***** DATA TO USE *****
/-- An event of R340 or R341 with its cause (Table 14-7, LAST_CAUSE): RECOVERY, or HALT at the third event within an hour of operating
time and for a management-pair mismatch. -/
def refereeEvent (s : State) (cause : Nat) : State :=
  if s.get Ob.Isl.RF_STATE = 4 then s else
    let now := opTime s
    let ev := now :: s.safe.events.filter fun t => decide (now < t + 3600000000000)
    let halt := decide (cause = 8 ∨ 3 ≤ ev.length)
    let s := btAbort s
    let s := ((s.set Ob.Isl.LAST_CAUSE cause).count Ob.Isl.RECOVERY_COUNT).set Ob.Isl.RF_STATE (if halt then 4 else 3)
    let s := s.modSafe fun f => { f with events := ev, ready := false, tested := false, beatAt := none }
    let s := logEntry s 12 0xFF cause 0
    -- the restart of the core resets its mailbox endpoint (R394)
    let s := if halt then s else resetEndpoint s 13
    let s := if standbyEligible s then
        askPartner (forBelow 4 (fun r s => s.modRing r fun x => { x with txOn := false }) s) 2
      else if s.get Ob.Pair.ROLE = 1 ∧ s.flag Ob.PairC.PAIR_ENABLE = true then s.count Ob.Pair.TAKEOVER_BLOCKED else s
    safeHold s

/-- HEARTBEAT_FAULT: a heartbeat comes (`beat`), or none has come, judged against the window of R340. -/
def execHeartbeatFault (beat : Bool) (t : Nat) (s : State) : Host.Outcome State Fault Refusal := whileOn s t <|
  let s := s.at t
  .next (match s.safe.beatAt with
    | some b =>
      if b + 300000 < s.now ∨ (beat = true ∧ s.now < b + 200000) then refereeEvent s 1
      else if beat then s.modSafe fun f => { f with beatAt := some s.now } else s
    | none => s)

/-- CORE_FAULT: 2 ECC, 3 FLOW, 4 SELFTEST, 5 CLOCK, 8 a management-pair mismatch (R10, R340, R341). -/
def execCoreFault (cause t : Nat) (s : State) : Host.Outcome State Fault Refusal := whileOn s t <|
  let s := s.at t
  .next (if cause = 8 then (if standbyEligible s then reactUnit s else refereeEvent s 8)
    else if 2 ≤ cause ∧ cause ≤ 5 then refereeEvent s cause else s)

/-- A TEST phase longer than 5 s (R340). -/
def judgeTestTime (s : State) : State :=
  match s.safe.test with
  | some b => if s.get Ob.Isl.RF_STATE = 2 ∧ b.t0 + 5000000000 < s.now then refereeEvent s 7 else s
  | none => s

/-- TEST_TIMEOUT (R340). -/
def execTestTimeout (t : Nat) (s : State) : Host.Outcome State Fault Refusal := whileOn s t <| .next (judgeTestTime (s.at t))

/-- START or RECOVERY left for SERVICE (Table 14-1): self-test and configuration check passed, barrier link GOOD. -/
def judgeService (s : State) : State :=
  if (s.get Ob.Isl.RF_STATE = 0 ∨ s.get Ob.Isl.RF_STATE = 3) ∧ s.safe.ready = true ∧ s.get Ob.Die.LINK_STATE = 1 then
    judgeReady (safeHold (s.set Ob.Isl.RF_STATE 1))
  else s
*****
▶ YOUR OBJECTIVE: Search the records above for "count". Copy each line where it is found.

▶ REPLY TO THE TASK:
    let s := ((s.set Ob.Isl.LAST_CAUSE cause).count Ob.Isl.RECOVERY_COUNT).set Ob.Isl.RF_STATE (if halt then 4 else 3)
      else if s.get Ob.Pair.ROLE = 1 ∧ s.flag Ob.PairC.PAIR_ENABLE = true then s.count Ob.Pair.TAKEOVER_BLOCKED else s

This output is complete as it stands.